In May 2023, CRA’s Life Sciences Practice held a roundtable discussion with Medical Affairs leaders in Lisbon on best practices in transitioning from a function that provides scientific communications and engagement and that partners with development and commercial teams on activities from product development to launch into a function that is co-leading strategically the clinical development and commercialization efforts.

The group touched on how a Medical Affairs function could be structured and supported to be able to create value, how it needs to be integrated with commercial and R&D, and how the added value should be measured and communicated. Finally, we discussed the merits of a stepwise evolution in a company’s Medical Affairs function.

Key Topics:

1. Foundational Elements for Medical Affairs’ Success

From the group’s perspective, the most significant challenges to value creation for Medical Affairs are structural: senior leadership and decision-makers may find it difficult to understand how resourcing and staffing decisions have limited Medical Affairs’ ability to support overall corporate strategies and other functions; that budgets need to be expanded, how talent needs to be upskilled, and what processes need to be redesigned for efficiency and effectiveness. These challenges often impede Medical Affairs’ ability to demonstrate its value internally, to the organization, and externally, to patients and healthcare professionals (HCPs).
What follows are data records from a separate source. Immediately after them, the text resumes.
-- ==== Sys2Proof/Machine/Frames.lean ====
section
/-! DEFINITION. Frames arriving at the port: header checks (R288), hop sequence, acknowledgements and pegs (R290 to R292), forwarding
(R278, R295), order (R293), and what each kind does at its destination (R40, R165, R299, R304, R309, R315 to R328, R393, R410). -/

namespace Sys2Proof.Machine

/-! ### Kinds (R287, R315) -/

/-- The KIND of a body. -/
def bodyKind : Body → Nat
  | .mem _ _ _ _ op =>
    (match op with
     | .load _ _ => 0x10
     | .store _ _ => 0x00
     | .storeM _ => 0x00
     | .atomic _ _ _ _ => 0x11
     | .mop _ _ _ _ _ => 0x05
     | .fetchAdd _ _ => 0x11
     | .taskDec => 0x05
     | .taskPost _ => 0x05)
  | .send last _ _ _ _ _ => if last then 0x06 else 0x01
  | .fifo _ _ _ _ _ => 0x02
  | .contrib _ _ _ => 0x03
  | .wpart _ _ _ _ _ => 0x04
  | .chase _ => 0x12
  | .data _ _ _ _ => 0x20
  | .done _ => 0x21
  | .chres _ _ _ _ _ _ => 0x22
  | .bounce _ => 0x23
  | .fault _ _ _ _ _ _ => 0x24
  | .fqcred _ _ _ _ _ => 0x25
  | .winack _ _ => 0x26
  | .pegs _ => 0x30
  | .nak _ => 0x31
  | .arrive _ _ _ _ => 0x32
  | .expect _ _ _ _ _ => 0x33
  | .sstep _ _ _ => 0x34
  | .viol _ _ _ => 0x35
  | .darn _ => 0x36
  | .winreg _ _ _ => 0x37
  | .none => 0x3F

/-- The virtual channel of a KIND. -/
def kindVc (k : Nat) : Nat := if k < 0x10 then 2 else if k < 0x20 then 0 else if k < 0x30 then 1 else 3

/-- A header the receiver refuses (R288): a reserved field, HOPS above 6, a reserved KIND or one of the wrong VC. -/
def headerRefused (kind : Nat) (f : Frame) : Bool :=
  f.resv || decide (6 < f.hops) || bodyKind f.body != kind || kind == 0x3F || kindVc kind != f.vc.val

/-! ### Acknowledgement (R290 to R292) -/

/-- a comes before b on the 16-bit sequence. -/
def seqBefore (a b : Nat) : Bool := decide (1 ≤ (b + 65536 - a % 65536) % 65536 ∧ (b + 65536 - a % 65536) % 65536 < 32768)

/-- The SEQ the receiver expects next. -/
def expected (s : State) (l : Link) (v : Nat) : Nat := lget 0 s.port.inSeq l v

/-- Frames of a link and channel that still hold their receive slots. -/
def heldSlots (s : State) (l : Link) (v : Nat) : List Frame := (s.port.waiting.filter fun w => w.1 == l && w.2.vc.val == v).map Prod.snd

/-- The SEQs whose receive slots are held: of frames that wait, and of those whose response or copy has not been sent (R292). -/
def heldSeqs (s : State) (l : Link) (v : Nat) : List Nat :=
  (heldSlots s l v).map Frame.seq ++ (s.port.inHand.filter fun h => h.1 == l && h.2.1 == v).map fun h => h.2.2

/-- The ACKSEQ now due: frames are acknowledged when their slots are freed, up to the oldest still held. -/
def ackSeq (s : State) (l : Link) (v : Nat) : Nat :=
  let e := expected s l v
  (e + 65536 - ((heldSeqs s l v).map fun x => (e + 65536 - x % 65536) % 65536).foldl max 0) % 65536

/-- The rank at the far end of a link, a spare's where the relabel table gives it one (R274); 0x3FF where no rank is. -/
def linkRank (s : State) (l : Link) : Nat :=
  let p := match l.plane with | .shelf => (s.port.pos.1, l.port) | .column => (l.port, s.port.pos.2)
  ((List.range 1024).find? fun r => rankPos s r == some p).getD 0x3FF

/-- A control frame to the far end of a link. -/
def controlFrame (s : State) (l : Link) (b : Body) : Sent where
  link := l
  frame := { ctx := 0, vc := 3, sh := false, src := s.port.rank, dh := l.plane == .shelf && l.port == 33,
             dst := if l.plane = .shelf ∧ l.port = 33 then s.port.pos.1 else linkRank s l, hops := 1, seq := 0, pseq := 0, resv := false,
             body := b }
  sentAt := none
  tries := 0

/-- Queue an acknowledgement; one still queued for the link is superseded, its words for other channels kept. -/
def sendAck (s : State) (l : Link) (v : Nat) : State :=
  let old := s.port.queue.findSome? fun q => match q.frame.body with | .pegs ws => if q.link = l ∧ q.transit = false then some ws else none | _ => none
  let ws := ((old.getD []).filter fun w => w.1 != v) ++ [(v, ackSeq s l v)]
  let keep := s.port.queue.filter fun q => match q.frame.body with | .pegs _ => !decide (q.link = l ∧ q.transit = false) | _ => true
  { s with port := { s.port with queue := keep ++ [controlFrame s l (.pegs ws)] } }

/-- Queue a NAK for a channel: the SEQ expected. -/
def sendNak (s : State) (l : Link) (v : Nat) : State :=
  { s with port := { s.port with queue := s.port.queue ++ [controlFrame s l (.nak [(v, expected s l v)])] } }

/-- Note that a peer has been heard. -/
def noteHeard (s : State) (l : Link) : State :=
  { s with port := { s.port with heard := (l, s.time) :: s.port.heard.filter fun h => h.1 != l } }

/-- Acknowledge this die's frames up to ACKSEQ (R291): their replay copies go, each gives its peg back. -/
def applyAck (s : State) (l : Link) (w : Nat × Nat) : State :=
  let done (q : Sent) : Bool := q.link == l && q.frame.vc.val == w.1 && seqBefore q.frame.seq w.2
  let n := (s.port.replay.filter done).length
  { s with port := { s.port with
      replay := s.port.replay.filter fun q => !done q
      pegs := if n = 0 then s.port.pegs else lput s.port.pegs l w.1 (pegsOf s l w.1 + n) } }

/-- The unacknowledged frames of a link and channel are to be sent again (R291): they take lane frame times like others (R284). -/
def resendFrames (s : State) (l : Link) (v : Nat) : State :=
  { s with port := { s.port with replay := s.port.replay.map fun q =>
      if q.link = l ∧ q.frame.vc.val = v ∧ q.sentAt.isSome then { q with sentAt := none, tries := q.tries + 1 } else q } }

/-- The table in force on a plane. -/
def tableOf (s : State) (pl : Plane) : List (BitVec 128) := s.port.tables.getD (planeCode pl) []

/-- The oldest unacknowledged frame of a link and channel. -/
def oldestSent (s : State) (l : Link) (v : Nat) : Option Sent := s.port.replay.find? fun q => q.link == l && q.frame.vc.val == v

/-- A loss on a plane is to be repaired; SLOTINFO.DARN is 1 from the next slot on (R309). -/
def noteLoss (s : State) (pl : Plane) : State :=
  let p := s.port
  { s with port := { p with darn := true, darnFrom := if p.darn then p.darnFrom else slotNow s + 1
                            lossOn := if p.lossOn.contains pl then p.lossOn else p.lossOn ++ [pl] } }

/-- Mask a lane idle, which starts darning (R308, R309). -/
def maskLane (s : State) (pl : Plane) (l : Nat) : State :=
  let down := if s.port.lanesDown.contains (pl, l) then s.port.lanesDown else s.port.lanesDown ++ [(pl, l)]
  noteLoss { s with port := { s.port with lanesDown := down } } pl

/-- The lane that sends to the port of a link, or to the relay before it. -/
def laneTo (s : State) (l : Link) : Option Nat :=
  (List.range 16).find? fun i =>
    (tableOf s l.plane).any fun e => laneSh e i != 0x3F && shiftPort s l.plane (laneSh e i) == relayPort s l.plane l.port

/-- The line that a lane uses, by the first entry in which it sends; 0xFF when it never does. -/
def laneLine (s : State) (pl : Plane) (i : Nat) : Nat :=
  match (tableOf s pl).find? fun e => laneSh e i != 0x3F with
  | some e => laneSh e i + 34 * lanePat e i
  | none => 0xFF

/-- The lane that uses a line's shift; 0xFF when none does. -/
def lineLane (s : State) (pl : Plane) (w : Nat) : Nat :=
  ((List.range 16).find? fun i => (tableOf s pl).any fun e => laneSh e i == w % 34).getD 0xFF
The group emphasized the following foundational organizational aspects:

  • Strong thought leadership

    that believes in the potential and capabilities of Medical Affairs and advocates for it from the top of the organization, without shying away from healthy tension that is required to drive change. It is encouraging to see that senior leadership positions which inspire the sense of purpose of the company are being filled increasingly with people coming from Medical Affairs.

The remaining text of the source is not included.